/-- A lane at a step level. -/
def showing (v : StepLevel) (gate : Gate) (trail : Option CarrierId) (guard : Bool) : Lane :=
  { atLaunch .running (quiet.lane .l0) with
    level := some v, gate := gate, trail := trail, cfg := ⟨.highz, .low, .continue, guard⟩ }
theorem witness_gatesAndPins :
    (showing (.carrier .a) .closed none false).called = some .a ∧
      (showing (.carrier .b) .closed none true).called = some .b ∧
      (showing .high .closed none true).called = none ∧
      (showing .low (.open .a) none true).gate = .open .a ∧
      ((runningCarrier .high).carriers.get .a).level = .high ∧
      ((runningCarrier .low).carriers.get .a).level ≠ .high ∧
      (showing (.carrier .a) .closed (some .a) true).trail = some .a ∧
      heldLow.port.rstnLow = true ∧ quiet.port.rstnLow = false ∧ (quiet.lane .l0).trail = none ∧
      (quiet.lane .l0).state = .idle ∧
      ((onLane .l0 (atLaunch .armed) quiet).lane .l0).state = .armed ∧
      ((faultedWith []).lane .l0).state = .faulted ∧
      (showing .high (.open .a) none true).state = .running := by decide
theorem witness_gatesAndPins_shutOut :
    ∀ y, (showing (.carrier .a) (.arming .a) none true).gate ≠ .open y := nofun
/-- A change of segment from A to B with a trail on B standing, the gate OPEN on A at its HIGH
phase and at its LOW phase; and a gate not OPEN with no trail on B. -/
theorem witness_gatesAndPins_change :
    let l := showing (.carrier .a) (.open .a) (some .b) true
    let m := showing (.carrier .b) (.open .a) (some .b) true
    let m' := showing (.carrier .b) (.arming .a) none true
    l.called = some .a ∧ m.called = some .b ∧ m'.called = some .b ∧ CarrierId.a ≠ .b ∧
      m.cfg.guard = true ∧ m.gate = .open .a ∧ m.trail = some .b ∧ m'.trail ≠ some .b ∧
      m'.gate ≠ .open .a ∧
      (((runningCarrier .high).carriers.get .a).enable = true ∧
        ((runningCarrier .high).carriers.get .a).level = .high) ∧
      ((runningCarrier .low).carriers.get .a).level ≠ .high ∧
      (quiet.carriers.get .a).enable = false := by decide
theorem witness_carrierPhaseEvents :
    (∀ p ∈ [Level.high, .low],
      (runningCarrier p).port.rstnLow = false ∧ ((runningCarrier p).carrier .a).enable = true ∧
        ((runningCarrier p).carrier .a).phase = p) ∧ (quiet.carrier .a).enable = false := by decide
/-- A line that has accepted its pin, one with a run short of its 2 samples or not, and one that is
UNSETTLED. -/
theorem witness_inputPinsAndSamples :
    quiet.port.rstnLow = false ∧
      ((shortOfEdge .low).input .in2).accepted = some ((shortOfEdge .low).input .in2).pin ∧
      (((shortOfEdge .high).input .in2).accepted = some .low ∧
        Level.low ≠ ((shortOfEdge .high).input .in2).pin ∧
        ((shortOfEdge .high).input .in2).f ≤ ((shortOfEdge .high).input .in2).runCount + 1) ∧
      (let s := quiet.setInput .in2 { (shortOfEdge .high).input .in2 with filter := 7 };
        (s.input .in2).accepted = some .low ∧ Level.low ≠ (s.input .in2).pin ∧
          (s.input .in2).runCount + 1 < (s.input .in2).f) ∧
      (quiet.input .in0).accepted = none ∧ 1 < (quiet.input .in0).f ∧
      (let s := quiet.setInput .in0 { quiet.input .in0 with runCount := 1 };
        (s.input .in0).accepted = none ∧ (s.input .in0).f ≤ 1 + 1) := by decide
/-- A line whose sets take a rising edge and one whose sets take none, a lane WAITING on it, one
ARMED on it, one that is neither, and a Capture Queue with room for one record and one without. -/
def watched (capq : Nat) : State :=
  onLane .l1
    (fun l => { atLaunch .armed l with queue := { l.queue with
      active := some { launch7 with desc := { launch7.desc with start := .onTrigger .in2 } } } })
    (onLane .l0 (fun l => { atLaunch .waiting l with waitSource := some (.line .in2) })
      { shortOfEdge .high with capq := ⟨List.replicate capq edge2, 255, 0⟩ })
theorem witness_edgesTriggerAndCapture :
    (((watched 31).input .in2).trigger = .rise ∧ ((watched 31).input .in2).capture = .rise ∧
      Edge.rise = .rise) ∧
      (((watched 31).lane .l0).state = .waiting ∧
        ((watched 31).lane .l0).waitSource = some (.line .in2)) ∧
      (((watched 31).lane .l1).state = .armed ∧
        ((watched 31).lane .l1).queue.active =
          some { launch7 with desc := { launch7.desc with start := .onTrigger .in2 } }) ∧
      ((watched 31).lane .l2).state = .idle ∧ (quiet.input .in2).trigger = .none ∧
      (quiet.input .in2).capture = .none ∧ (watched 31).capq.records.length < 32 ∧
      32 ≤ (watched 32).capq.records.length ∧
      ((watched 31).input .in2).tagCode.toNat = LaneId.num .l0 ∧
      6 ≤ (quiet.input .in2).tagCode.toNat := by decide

........

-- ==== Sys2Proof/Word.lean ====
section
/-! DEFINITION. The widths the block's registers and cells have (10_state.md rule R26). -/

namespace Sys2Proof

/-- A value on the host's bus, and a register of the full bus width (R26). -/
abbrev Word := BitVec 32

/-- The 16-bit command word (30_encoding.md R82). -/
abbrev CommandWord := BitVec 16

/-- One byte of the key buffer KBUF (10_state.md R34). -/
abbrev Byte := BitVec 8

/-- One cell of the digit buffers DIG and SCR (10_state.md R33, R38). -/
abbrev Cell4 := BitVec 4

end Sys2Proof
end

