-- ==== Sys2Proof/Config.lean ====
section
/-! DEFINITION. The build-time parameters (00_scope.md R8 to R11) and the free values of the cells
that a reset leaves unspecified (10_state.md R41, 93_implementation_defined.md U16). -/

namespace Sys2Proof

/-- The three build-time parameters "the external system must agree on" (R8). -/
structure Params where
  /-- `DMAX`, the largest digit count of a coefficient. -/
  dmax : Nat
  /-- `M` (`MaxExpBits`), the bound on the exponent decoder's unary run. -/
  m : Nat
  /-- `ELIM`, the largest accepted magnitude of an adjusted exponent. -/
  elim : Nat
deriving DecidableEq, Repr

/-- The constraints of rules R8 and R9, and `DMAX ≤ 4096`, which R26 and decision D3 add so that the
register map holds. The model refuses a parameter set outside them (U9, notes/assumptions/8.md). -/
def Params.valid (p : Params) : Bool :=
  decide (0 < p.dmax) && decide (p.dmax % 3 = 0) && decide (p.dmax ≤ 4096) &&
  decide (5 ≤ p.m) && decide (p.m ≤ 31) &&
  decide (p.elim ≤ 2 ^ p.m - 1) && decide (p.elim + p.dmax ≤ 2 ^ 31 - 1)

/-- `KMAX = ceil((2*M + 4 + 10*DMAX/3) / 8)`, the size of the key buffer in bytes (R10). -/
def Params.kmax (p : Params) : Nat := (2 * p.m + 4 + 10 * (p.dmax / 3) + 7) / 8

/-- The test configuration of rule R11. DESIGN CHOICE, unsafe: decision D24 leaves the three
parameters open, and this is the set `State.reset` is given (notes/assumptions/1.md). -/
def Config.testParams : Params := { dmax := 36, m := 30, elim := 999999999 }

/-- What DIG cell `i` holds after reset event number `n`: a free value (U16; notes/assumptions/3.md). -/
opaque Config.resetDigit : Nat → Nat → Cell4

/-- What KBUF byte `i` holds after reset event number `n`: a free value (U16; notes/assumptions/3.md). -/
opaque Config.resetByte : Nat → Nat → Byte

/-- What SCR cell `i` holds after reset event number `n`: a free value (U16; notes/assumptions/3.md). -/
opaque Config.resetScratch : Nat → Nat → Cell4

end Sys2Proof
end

........

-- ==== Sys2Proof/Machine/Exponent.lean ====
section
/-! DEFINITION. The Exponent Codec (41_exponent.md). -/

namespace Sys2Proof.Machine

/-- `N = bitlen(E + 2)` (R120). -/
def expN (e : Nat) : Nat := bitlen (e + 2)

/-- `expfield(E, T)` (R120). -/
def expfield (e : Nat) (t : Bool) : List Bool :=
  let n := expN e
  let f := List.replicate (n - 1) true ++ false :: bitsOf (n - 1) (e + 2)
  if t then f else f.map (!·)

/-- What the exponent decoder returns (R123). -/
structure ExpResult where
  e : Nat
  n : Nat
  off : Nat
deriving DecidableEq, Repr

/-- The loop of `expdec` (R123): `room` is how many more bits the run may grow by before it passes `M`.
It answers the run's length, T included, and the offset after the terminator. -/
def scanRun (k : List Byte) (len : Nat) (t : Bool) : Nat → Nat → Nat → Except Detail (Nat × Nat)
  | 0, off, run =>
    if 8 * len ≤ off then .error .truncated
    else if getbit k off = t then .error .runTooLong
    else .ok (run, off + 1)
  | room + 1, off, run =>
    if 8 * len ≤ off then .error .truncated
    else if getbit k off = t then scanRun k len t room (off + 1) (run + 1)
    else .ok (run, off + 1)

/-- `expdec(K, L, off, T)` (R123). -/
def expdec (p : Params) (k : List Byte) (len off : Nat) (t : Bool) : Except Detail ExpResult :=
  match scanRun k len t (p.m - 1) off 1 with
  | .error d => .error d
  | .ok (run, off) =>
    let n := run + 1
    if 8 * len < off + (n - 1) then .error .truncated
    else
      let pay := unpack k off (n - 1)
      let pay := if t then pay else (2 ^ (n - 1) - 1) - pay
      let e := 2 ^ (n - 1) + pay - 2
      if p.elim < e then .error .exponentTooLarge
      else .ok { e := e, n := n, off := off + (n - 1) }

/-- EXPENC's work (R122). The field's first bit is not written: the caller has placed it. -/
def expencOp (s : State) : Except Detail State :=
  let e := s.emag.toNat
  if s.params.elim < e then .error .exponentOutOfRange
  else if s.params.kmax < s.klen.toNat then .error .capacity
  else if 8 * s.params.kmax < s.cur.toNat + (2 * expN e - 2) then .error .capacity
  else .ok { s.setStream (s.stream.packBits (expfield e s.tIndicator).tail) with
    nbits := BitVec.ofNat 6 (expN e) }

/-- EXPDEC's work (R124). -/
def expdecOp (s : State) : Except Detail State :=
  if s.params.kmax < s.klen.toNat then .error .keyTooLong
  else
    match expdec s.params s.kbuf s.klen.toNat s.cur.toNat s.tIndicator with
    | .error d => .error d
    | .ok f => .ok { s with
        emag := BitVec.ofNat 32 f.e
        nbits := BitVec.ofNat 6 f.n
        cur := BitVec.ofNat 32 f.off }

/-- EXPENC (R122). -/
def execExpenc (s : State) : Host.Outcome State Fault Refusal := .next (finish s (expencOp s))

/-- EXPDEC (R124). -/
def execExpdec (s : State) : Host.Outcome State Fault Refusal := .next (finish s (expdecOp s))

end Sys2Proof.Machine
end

........

### DESCRIPTION OF THE TASK
Copy the stretch of the records above that runs from the line with "(showing (.carrier .b)" through the line with "Level.low ≠ ((shortOfEdge". Both end lines belong in the copy, and nothing else does.

### EXPECTED OUTPUT
      (showing (.carrier .b) .closed none true).called = some .b ∧
      (showing .high .closed none true).called = none ∧
      (showing .low (.open .a) none true).gate = .open .a ∧
      ((runningCarrier .high).carriers.get .a).level = .high ∧
      ((runningCarrier .low).carriers.get .a).level ≠ .high ∧
      (showing (.carrier .a) .closed (some .a) true).trail = some .a ∧
      heldLow.port.rstnLow = true ∧ quiet.port.rstnLow = false ∧ (quiet.lane .l0).trail = none ∧
      (quiet.lane .l0).state = .idle ∧
      ((onLane .l0 (atLaunch .armed) quiet).lane .l0).state = .armed ∧
      ((faultedWith []).lane .l0).state = .faulted ∧
      (showing .high (.open .a) none true).state = .running := by decide
theorem witness_gatesAndPins_shutOut :
    ∀ y, (showing (.carrier .a) (.arming .a) none true).gate ≠ .open y := nofun
/-- A change of segment from A to B with a trail on B standing, the gate OPEN on A at its HIGH
phase and at its LOW phase; and a gate not OPEN with no trail on B. -/
theorem witness_gatesAndPins_change :
    let l := showing (.carrier .a) (.open .a) (some .b) true
    let m := showing (.carrier .b) (.open .a) (some .b) true
    let m' := showing (.carrier .b) (.arming .a) none true
    l.called = some .a ∧ m.called = some .b ∧ m'.called = some .b ∧ CarrierId.a ≠ .b ∧
      m.cfg.guard = true ∧ m.gate = .open .a ∧ m.trail = some .b ∧ m'.trail ≠ some .b ∧
      m'.gate ≠ .open .a ∧
      (((runningCarrier .high).carriers.get .a).enable = true ∧
        ((runningCarrier .high).carriers.get .a).level = .high) ∧
      ((runningCarrier .low).carriers.get .a).level ≠ .high ∧
      (quiet.carriers.get .a).enable = false := by decide
theorem witness_carrierPhaseEvents :
    (∀ p ∈ [Level.high, .low],
      (runningCarrier p).port.rstnLow = false ∧ ((runningCarrier p).carrier .a).enable = true ∧
        ((runningCarrier p).carrier .a).phase = p) ∧ (quiet.carrier .a).enable = false := by decide
/-- A line that has accepted its pin, one with a run short of its 2 samples or not, and one that is
UNSETTLED. -/
theorem witness_inputPinsAndSamples :
    quiet.port.rstnLow = false ∧
      ((shortOfEdge .low).input .in2).accepted = some ((shortOfEdge .low).input .in2).pin ∧
      (((shortOfEdge .high).input .in2).accepted = some .low ∧
        Level.low ≠ ((shortOfEdge .high).input .in2).pin ∧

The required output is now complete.